Bush parroted the Heritage Foundation suggestion that "'New Orleans and other affected areas' be declared 'Opportunity Zones'." Bush said in his address:

"I propose the creation of a Gulf Opportunity Zone, encompassing the region of the disaster in Louisiana, Mississippi and Alabama. Within this zone, we should provide immediate incentives for job-creating, investment tax relief for small businesses, incentives to companies that create jobs, and loans and loan guarantees for small businesses, including minority-owned enterprises, to get them up and running again."

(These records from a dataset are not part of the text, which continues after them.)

theorem witness_InfinityCodecsFollowTheirRules :
    TurnedAwayW ∧ TurnedAwayR ∧ NullableWriteBounds 1 0xFF800000 ∧ NullableReadBounds 1 ∧
      (magnitudeOnDin .F (holding 0xFF800000) = 0x7F800000 ∧ magnitudeOnDin .F (holding 0x7F800001) ≠ 0x7F800000) ∧
      (magnitudeOnDin .D (holding 0xFFF0000000000000) = 0x7FF0000000000000 ∧
        magnitudeOnDin .D (holding 0x7FEFFFFFFFFFFFFF) ≠ 0x7FF0000000000000) ∧
      (let s := { reading [0xFF] with R := ⟨.opened, 1, 1, 7, 0, 1⟩ }
       inBit s 0 = true ∧ FirstMissing s (1 + 1) 1) := by
  and_intros <;> decide

theorem witness_SubnormalCodecsFollowTheirRules :
    TurnedAwayW ∧ TurnedAwayR ∧ (State.reset.W.st = .opened ∧ ReaderReady State.reset ∧ (0 < 1 ∨ Fmt.F.sigBits < 0) ∧
        (24 < 1 ∨ Fmt.F.sigBits < 24) ∧ (53 < 1 ∨ Fmt.D.sigBits < 53)) ∧
      (NullableWriteBounds (1 + 1) 1 ∧ NullableWriteBounds (1 + 23) 1 ∧ NullableWriteBounds (1 + 52) 1) ∧
      (NullableReadBounds (1 + 1) ∧ NullableReadBounds (1 + 23) ∧ NullableReadBounds (1 + 52)) ∧
      ((0 < magnitudeOnDin .F (holding 0x807FFFFF) ∧ magnitudeOnDin .F (holding 0x807FFFFF) < 0x00800000) ∧
        ¬ (0 < magnitudeOnDin .F (holding 0) ∧ magnitudeOnDin .F (holding 0) < 0x00800000)) ∧
      ((0 < magnitudeOnDin .D (holding 1) ∧ magnitudeOnDin .D (holding 1) < 0x0010000000000000) ∧
        ¬ (0 < magnitudeOnDin .D (holding 0x0010000000000000) ∧
          magnitudeOnDin .D (holding 0x0010000000000000) < 0x0010000000000000)) := by
  and_intros <;> decide

theorem witness_NanCodecsFollowTheirRules :
    TurnedAwayW ∧ TurnedAwayR ∧ (State.reset.W.st = .opened ∧ ReaderReady State.reset ∧ (0 < 1 ∨ Fmt.F.sigBits < 0) ∧
        (24 < 1 ∨ Fmt.F.sigBits < 24) ∧ (53 < 1 ∨ Fmt.D.sigBits < 53)) ∧
      (NullableWriteBounds 1 0x7FC00000 ∧ NullableWriteBounds (1 + 23) 0x7FC00000 ∧ NullableWriteBounds 52 0x7FF0000000000001) ∧
      (NullableReadBounds 1 ∧ NullableReadBounds (1 + 23) ∧ NullableReadBounds 52) ∧
      (0x7F800000 < magnitudeOnDin .F (holding 0x7F800001) ∧ ¬ 0x7F800000 < magnitudeOnDin .F (holding 0xFF800000)) ∧
      (0x7FF0000000000000 < magnitudeOnDin .D (holding 0xFFF0000000000001) ∧
        ¬ 0x7FF0000000000000 < magnitudeOnDin .D (holding 0x7FF0000000000000)) := by
  and_intros <;> decide

/-- A null that the command w writes, and a reader before it. -/
def NullBack (w : Instr) : Prop := Back w 1 (holding 0 false) (reading [0x4F])

theorem witness_CompressedValuesReadBack :
    (Back (.wrzerof false) 1 (holding 0x80000000) (reading [0x80]) ∧ Back (.wrzerod false) 1 (holding 0) (reading [0]) ∧
      Back (.wrinff false) 1 (holding 0xFF800000) (reading [0x80]) ∧
      Back (.wrinfd false) 1 (holding 0x7FF0000000000000) (reading [0])) ∧
    (Back (.wrsubf false 3) (1 + 3) (holding 0x00200001) (reading [0x20]) ∧
      Back (.wrsubf false 23) (1 + 23) (holding 0x80000001) (reading [0x80, 0x00, 0x01]) ∧
      Back (.wrsubd false 1) (1 + 1) (holding 0x0008000000000000) (reading [0x40])) ∧
    (Back (.wrnanf false false 1) (1 + 1) (holding 0xFF800001) (reading [0xC0]) ∧
      Back (.wrnanf false false 23) (1 + 23) (holding 0xFF800001) (reading [0x80, 0x00, 0x01]) ∧
      Back (.wrnand false false 1) (1 + 1) (holding 0x7FF0000000000001) (reading [0x40]) ∧
      Back (.wrnand false false 52) (1 + 52) (holding 0x7FF0000000000001) (reading [0, 0, 0, 0, 0, 0, 0x08]) ∧
      Back (.wrnanf false true 2) 2 (holding 0xFFA00000) (reading [0x40]) ∧
      Back (.wrnand false true 1) 1 (holding 0xFFF0000000000001) (reading [0x80])) ∧
    ((holding 0x80000000).port.present = true ∧ Back (.wrzerof true) (1 + 1) (holding 0x80000000) (reading [0xC0]) ∧
      Back (.wrinfd true) (1 + 1) (holding 0x7FF0000000000000) (reading [0x80]) ∧
      Back (.wrsubf true 3) (1 + 3 + 1) (holding 0x00200001) (reading [0x90]) ∧
      Back (.wrnanf true true 2) (2 + 1) (holding 0xFFA00000) (reading [0xA0])) ∧
    ((holding 0 false).port.present = false ∧ NullBack (.wrzerof true) ∧ NullBack (.wrzerod true) ∧ NullBack (.wrinff true) ∧
      NullBack (.wrinfd true) ∧ NullBack (.wrsubf true 1) ∧ NullBack (.wrsubd true 52) ∧ NullBack (.wrnanf true true 23) ∧
      NullBack (.wrnand true false 1)) := by
  refine ⟨⟨?_, ?_, ?_, ?_⟩, ⟨?_, ?_, ?_⟩, ⟨?_, ?_, ?_, ?_, ?_, ?_⟩, ⟨by decide, ?_, ?_, ?_, ?_⟩, by decide, ?_, ?_, ?_, ?_, ?_, ?_, ?_, ?_⟩ <;>
    exact back_of (by decide) (by decide)

theorem witness_VlqWritesFollowTheirRules :
    TurnedAwayW ∧ ((holding 0x80000000).W.st = .opened ∧ dinInt 32 (holding 0x80000000) < 0) ∧
      dinInt 64 (holding 0x8000000000000000) < 0 ∧
      (dinInt 32 (holding 0) = (0 : Nat) ∧ WritesBoth (8 * vlqLen 0) (sevenPending 0) (refusing 0)) ∧
      (dinInt 32 (holding 0x7FFFFFFF) = (0x7FFFFFFF : Nat) ∧
        WritesBoth (8 * vlqLen 0x7FFFFFFF) (sevenPending 0x7FFFFFFF) (refusing 0x7FFFFFFF)) ∧
      (dinInt 64 (holding 0x7FFFFFFFFFFFFFFF) = (0x7FFFFFFFFFFFFFFF : Nat) ∧
        WritesBoth (8 * vlqLen 0x7FFFFFFFFFFFFFFF) (sevenPending 0x7FFFFFFFFFFFFFFF) (refusing 0x7FFFFFFFFFFFFFFF)) := by
  and_intros <;> decide

/-- Eight units that go on, then this one. -/
def eightUnitsThen (b : Byte) : State := reading [0xFF, 0xFF, 0xFF, 0xFF, 0xFF, 0xFF, 0xFF, 0xFF, b]

theorem witness_VlqReadsFollowTheirRules :
    (TurnedAwayR ∧ ReaderReady (reading [5])) ∧
      (UnitsGoOn 31 0 (reading [5]) ∧ unitContinues (reading [5]) 0 = false ∧ unitGroup (reading [5]) 0 * 2 ^ (7 * 0) < 2 ^ 31 ∧
        Supplies (reading [5]) (8 * (0 + 1))) ∧
      (let s := reading [0xFF, 0xFF, 0xFF, 0xFF, 0x07]
       UnitsGoOn 31 4 s ∧ unitContinues s 4 = false ∧ unitGroup s 4 * 2 ^ (7 * 4) < 2 ^ 31 ∧ Supplies s (8 * (4 + 1))) ∧
      (UnitsGoOn 63 8 (eightUnitsThen 0x7F) ∧ unitContinues (eightUnitsThen 0x7F) 8 = false ∧
        unitGroup (eightUnitsThen 0x7F) 8 * 2 ^ (7 * 8) < 2 ^ 63 ∧ Supplies (eightUnitsThen 0x7F) (8 * (8 + 1))) ∧
      (let s := reading [0x80, 0x80, 0x80, 0x80, 0x08]
       UnitsGoOn 31 4 s ∧ 2 ^ 31 ≤ unitGroup s 4 * 2 ^ (7 * 4) ∧ Supplies s (8 * (4 + 1))) ∧
      (let s := reading [0x80, 0x80, 0x80, 0x80, 0x80]
       UnitsGoOn 31 4 s ∧ unitContinues s 4 = true ∧ 4 + 1 = 5 ∧ Supplies s (8 * (4 + 1))) ∧
      (UnitsGoOn 63 8 (eightUnitsThen 0x80) ∧ unitContinues (eightUnitsThen 0x80) 8 = true ∧ 8 + 1 = 9 ∧
        Supplies (eightUnitsThen 0x80) (8 * (8 + 1))) ∧
      (UnitsGoOn 31 0 State.reset ∧ Supplies State.reset (8 * 0) ∧ FirstMissing State.reset (8 * (0 + 1)) 0) ∧
      (let s := reading [0x80, 0x80, 0x80, 0x80]
       UnitsGoOn 31 4 s ∧ Supplies s (8 * 4) ∧ FirstMissing s (8 * (4 + 1)) 4) := by
  unfold UnitsGoOn; and_intros <;> decide

theorem witness_VlqLengthIsTheFewestGroups :
    (WriterReady (holding 0) ∧ dinInt 32 (holding 0) = (0 : Nat) ∧ ∃ t, exec .wrvlqi (holding 0) = .next t ∧ EndedOk 0 false (holding 0) t) ∧
      (dinInt 32 (holding 127) = (127 : Nat) ∧ ∃ t, exec .wrvlqi (holding 127) = .next t ∧ EndedOk 0 false (holding 127) t) ∧
      (dinInt 32 (holding 128) = (128 : Nat) ∧ ∃ t, exec .wrvlqi (holding 128) = .next t ∧ EndedOk 0 false (holding 128) t) ∧
      (WriterReady (sevenPending 0x7FFFFFFF) ∧ dinInt 32 (sevenPending 0x7FFFFFFF) = (0x7FFFFFFF : Nat) ∧
        ∃ t, exec .wrvlqi (sevenPending 0x7FFFFFFF) = .next t ∧ EndedOk 0 false (sevenPending 0x7FFFFFFF) t) ∧
      WriterReady (sevenPending 0x7FFFFFFFFFFFFFFF) ∧ dinInt 64 (sevenPending 0x7FFFFFFFFFFFFFFF) = (0x7FFFFFFFFFFFFFFF : Nat) ∧
        ∃ t, exec .wrvlql (sevenPending 0x7FFFFFFFFFFFFFFF) = .next t ∧ EndedOk 0 false (sevenPending 0x7FFFFFFFFFFFFFFF) t := by
  unfold EndedOk
  exact ⟨⟨by decide, by decide, next_of (by decide)⟩, ⟨by decide, next_of (by decide)⟩, ⟨by decide, next_of (by decide)⟩,
    ⟨by decide, by decide, next_of (by decide)⟩, by decide, by decide, next_of (by decide)⟩

theorem witness_VlqReadsBack :
    (dinInt 32 (holding 0) = (0 : Nat) ∧ Back .wrvlqi (8 * vlqLen 0) (holding 0) (reading [0])) ∧
      (dinInt 32 (holding 0x7FFFFFFF) = (0x7FFFFFFF : Nat) ∧
        Back .wrvlqi (8 * vlqLen 0x7FFFFFFF) (holding 0x7FFFFFFF) (reading [0xFF, 0xFF, 0xFF, 0xFF, 0x07])) ∧
      (dinInt 64 (holding 0x7FFFFFFFFFFFFFFF) = (0x7FFFFFFFFFFFFFFF : Nat) ∧
        Back .wrvlql (8 * vlqLen 0x7FFFFFFFFFFFFFFF) (holding 0x7FFFFFFFFFFFFFFF) (eightUnitsThen 0x7F)) :=
  ⟨⟨by decide, back_of (by decide) (by decide)⟩, ⟨by decide, back_of (by decide) (by decide)⟩,
    by decide, back_of (by decide) (by decide)⟩

end Sys2Proof.Tests
end

/-! PROOFS. The decoder and the printed opcode map (30_encoding.md R60, R61, R70 to R72). A word is its seven fields, so masking
and comparing words is masking and comparing fields; what a word decodes to is then read off the one row that has its opcode. -/

namespace Sys2Proof

/-! ### A word is its fields -/

theorem bitsAt_lt (v hi lo : Nat) : bitsAt v hi lo < 2 ^ (hi - lo + 1) := Nat.mod_lt _ (Nat.two_pow_pos _)

theorem bitsAt_and (v m hi lo : Nat) : bitsAt (v &&& m) hi lo = bitsAt v hi lo &&& bitsAt m hi lo := by
  simp only [bitsAt, Nat.and_div_two_pow, Nat.and_mod_two_pow]

/-- A mask that covers a field keeps it. -/
theorem bitsAt_and_ones (v hi lo : Nat) : bitsAt v hi lo &&& (2 ^ (hi - lo + 1) - 1) = bitsAt v hi lo := by
  rw [Nat.and_two_pow_sub_one_eq_mod, Nat.mod_eq_of_lt (bitsAt_lt v hi lo)]

@[simp] theorem fieldsOf_opc_and_ones (w : Word) : (fieldsOf w).opc &&& 255 = (fieldsOf w).opc := bitsAt_and_ones ..
@[simp] theorem fieldsOf_u_mod_two (w : Word) : (fieldsOf w).u % 2 = (fieldsOf w).u := Nat.mod_eq_of_lt (bitsAt_lt ..)
@[simp] theorem fieldsOf_nl_mod_two (w : Word) : (fieldsOf w).nl % 2 = (fieldsOf w).nl := Nat.mod_eq_of_lt (bitsAt_lt ..)
@[simp] theorem fieldsOf_so_mod_two (w : Word) : (fieldsOf w).so % 2 = (fieldsOf w).so := Nat.mod_eq_of_lt (bitsAt_lt ..)
@[simp] theorem fieldsOf_sz_and_ones (w : Word) : (fieldsOf w).sz &&& 127 = (fieldsOf w).sz := bitsAt_and_ones ..
@[simp] theorem fieldsOf_ex_and_ones (w : Word) : (fieldsOf w).ex &&& 15 = (fieldsOf w).ex := bitsAt_and_ones ..
@[simp] theorem fieldsOf_rsv_and_ones (w : Word) : (fieldsOf w).rsv &&& 1023 = (fieldsOf w).rsv := bitsAt_and_ones ..

/-- Masking one word with another, field by field. -/
def Fields.mask (f m : Fields) : Fields where
  opc := f.opc &&& m.opc
  u := f.u &&& m.u
  nl := f.nl &&& m.nl
  so := f.so &&& m.so
  sz := f.sz &&& m.sz
  ex := f.ex &&& m.ex
  rsv := f.rsv &&& m.rsv

theorem fieldsOf_and (w m : Word) : fieldsOf (w &&& m) = (fieldsOf w).mask (fieldsOf m) := by
  simp only [fieldsOf, Fields.mask, BitVec.toNat_and, bitsAt_and]

/-- The fields of R60 cover the word. -/
theorem fieldsOf_inj {v w : Word} : fieldsOf v = fieldsOf w ↔ v = w := by
  refine ⟨fun h => ?_, congrArg _⟩
  simp only [fieldsOf, bitsAt, Fields.mk.injEq] at h
  have hv := v.isLt
  have hw := w.isLt
  apply BitVec.eq_of_toNat_eq
  omega

/-- The bits between OPC and RSV hold the fields U, NL, SO, SZ and EX. -/
theorem and_middle_eq_zero_iff (w : Word) : w &&& 0x00FFFC00#32 = 0 ↔
    (fieldsOf w).u = 0 ∧ (fieldsOf w).nl = 0 ∧ (fieldsOf w).so = 0 ∧ (fieldsOf w).sz = 0 ∧ (fieldsOf w).ex = 0 := by
  have hones : fieldsOf 0x00FFFC00#32 = ⟨0, 1, 1, 1, 127, 15, 0⟩ := by decide
  have hzero : fieldsOf 0 = ⟨0, 0, 0, 0, 0, 0, 0⟩ := by decide
  rw [← fieldsOf_inj, fieldsOf_and, hones, hzero]
  simp [Fields.mask]

/-- A word is an opcode alone when its other bits are 0. -/
theorem eq_opcode_word_iff {p : Word} {opc : Nat} (hp : fieldsOf p = ⟨opc, 0, 0, 0, 0, 0, 0⟩) (w : Word) :
    w = p ↔ (fieldsOf w).opc = opc ∧ w &&& 0x00FFFC00#32 = 0 ∧ (fieldsOf w).rsv = 0 := by
  rw [← fieldsOf_inj, hp, and_middle_eq_zero_iff]
  cases fieldsOf w
  simp only [Fields.mk.injEq, and_assoc]

/-! ### The printed map -/

/-- The opcode of a row. -/
def OpcodeRow.opc (r : OpcodeRow) : Nat := bitsAt r.pattern.toNat 31 24

theorem nodup_map_opc_opcodeMap : (opcodeMap.map OpcodeRow.opc).Nodup := by decide

/-- "The opcodes differ" (R72). -/
theorem row_eq_of_opc_eq {r q : OpcodeRow} (hr : r ∈ opcodeMap) (hq : q ∈ opcodeMap) (h : r.opc = q.opc) : r = q :=
  List.inj_on_of_nodup_map nodup_map_opc_opcodeMap hr hq h

/-- The match word of every row is its opcode alone, and its mask covers OPC and RSV (R70, R72). -/
theorem row_shape : ∀ r ∈ opcodeMap, fieldsOf r.pattern = ⟨r.opc, 0, 0, 0, 0, 0, 0⟩ ∧
    (fieldsOf r.mask).opc = 255 ∧ (fieldsOf r.mask).rsv = 1023 := by decide

/-- What R70's `(w & mask) = match` says of the fields. -/
theorem selects_iff {r : OpcodeRow} (hr : r ∈ opcodeMap) (w : Word) : r.selects w = true ↔
    (fieldsOf w).opc = r.opc ∧ w &&& r.mask &&& 0x00FFFC00#32 = 0 ∧ (fieldsOf w).rsv = 0 := by
  obtain ⟨hpattern, hopc, hrsv⟩ := row_shape r hr
  have keepsOpc : (fieldsOf (w &&& r.mask)).opc = (fieldsOf w).opc := by
    simp [fieldsOf_and, Fields.mask, hopc]
  have keepsRsv : (fieldsOf (w &&& r.mask)).rsv = (fieldsOf w).rsv := by
    simp [fieldsOf_and, Fields.mask, hrsv]
  rw [OpcodeRow.selects, beq_iff_eq, eq_opcode_word_iff hpattern, keepsOpc, keepsRsv]

theorem opc_eq_of_selects {r : OpcodeRow} {w : Word} (hr : r ∈ opcodeMap) (h : r.selects w = true) : (fieldsOf w).opc = r.opc :=
  ((selects_iff hr w).1 h).1

/-- "At most one row matches" (R72). -/
theorem filter_selects_eq_singleton {r : OpcodeRow} {w : Word} (hr : r ∈ opcodeMap) (h : r.selects w = true) :
    opcodeMap.filter (fun q => q.selects w) = [r] := by
  have honly : ∀ q ∈ opcodeMap, q.selects w = (q == r) := by
    intro q hq
    rw [Bool.eq_iff_iff, beq_iff_eq]
    constructor
    · intro hsel
      exact row_eq_of_opc_eq hq hr ((opc_eq_of_selects hq hsel).symm.trans (opc_eq_of_selects hr h))
    · rintro rfl
      exact h
  have hcount : opcodeMap.count r = 1 := List.count_eq_one_of_mem (.of_map _ nodup_map_opc_opcodeMap) hr
  rw [List.filter_congr honly, List.filter_beq, hcount, List.replicate_one]

/-- A word is illegal (R71) when no row matches (R70). -/
theorem illegalWord_iff (w : Word) : Machine.IllegalWord w ↔ ∀ r ∈ opcodeMap, r.selects w = false := by
  constructor
  · intro hill r hr
    rw [← Bool.not_eq_true, selects_iff hr]
    rintro ⟨hopc, hunused, hrsv⟩
    rcases hill with hno | ⟨q, hq, hqopc, hqunused⟩ | hbad
    · exact hno r hr hopc
    · rw [row_eq_of_opc_eq hr hq (hopc.symm.trans hqopc)] at hunused
      exact hqunused hunused
    · exact hbad hrsv
  · intro hnone
    by_contra hlegal
    simp only [Machine.IllegalWord, not_or, not_forall, not_exists, not_and, not_not] at hlegal
    obtain ⟨⟨r, hr, hopc⟩, hunused, hrsv⟩ := hlegal
    have hsel : r.selects w = true := (selects_iff hr w).2 ⟨hopc, hunused r hr hopc, hrsv⟩
    simp [hnone r hr] at hsel

/-! ### The decoder reads the map -/

/-- The mask of a format: OPC, RSV and the fields the format leaves unused (R61, R70). -/
def Format.mask (fmt : Format) : Word :=
  pack 255 (!fmt.usesU).toNat (!fmt.usesNL).toNat (!fmt.usesSO).toNat
    (if fmt.usesSZ then 0 else 127) (if fmt.usesEX then 0 else 15) ||| 1023

theorem fieldsOf_formatMask (fmt : Format) : fieldsOf fmt.mask =
    ⟨255, (!fmt.usesU).toNat, (!fmt.usesNL).toNat, (!fmt.usesSO).toNat,
      if fmt.usesSZ then 0 else 127, if fmt.usesEX then 0 else 15, 1023⟩ := by
  cases fmt <;> decide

"Businesses in the GO Zone would be eligible for the benefits through 2007." [10]

Related Links

Worker Recovery Accounts

Bush said in his September 15, 2005, address:

"I propose the creation of Worker Recovery Accounts to help those evacuees who need extra help finding work. Under this plan, the federal government would provide accounts of up to $5,000, which these evacuees could draw upon for job training and education to help them get a good job and for child care expenses during their job search."

Urban Homesteading Act

Bush said in his September 15, 2005, address:

"I also propose that Congress pass an Urban Homesteading Act. Under this approach, we will identify property in the region owned by the federal government, and provide building sites to low-income citizens free of charge, through a lottery. In return, they would pledge to build on the lot, with either a mortgage or help from a charitable organization like Habitat for Humanity."

Related Links


  • "Katrina will suck away workers, materials and funds that otherwise could have been gone to other, potentially more productive uses elsewhere in the country." --Martin Wolk, MSNBC, September 9, 2005. [11]
  • "The history of this administration has been to dismantle the institutions that protect our citizens, privatize essential budget services, cut budgets when resources were desperately needed, roll back protections of every sort, and cut accountability for public outcomes." --Center for American Progress, September 15, 2005. [12]
  • "The Bush Approach to Gulf Reconstruction: A Conservative’s Ideological Playground. The Bush administration’s plan to rebuild the Gulf unfortunately resembles its plan to rebuild Iraq: inflexible ideological commitments block commonsense steps, the winners are the contractors, and the losers are the ordinary people we are supposed to be helping." --Center for American Progress, September 15, 2005. [13]
  • "Few deny the need to rebuild; the debate is how. But the nexus between the revolving door and the push for privatizing the process means that many decisions will be in the hands of corporate consultants and contractors—hands whose grip on the government is now so tight that they are close to being able to—as Grover Norquist so aptly put it —'shrink government down to the point where it can be strangled in a bathtub.' The problem for the rest of us, of course, is that this kind of strangulation of government services won't make things any cheaper." --Charlie Cray, Tom Paine.Common Sense, September 13, 2005. [14]
  • Senator Nancy Pelosi (D-California) has "expressed concern that Bush's vision of a rebuilt New Orleans will be a gentrified city that will be too expensive for many displaced residents to live. And she warned that the president will try to suspend labor laws that guarantee relief workers the prevailing wage, and will instead offer no-bid contracts to large companies that will earn big profits by paying only the minimum wage," Marc Sandalow wrote in the September 15, 2005, SF Gate.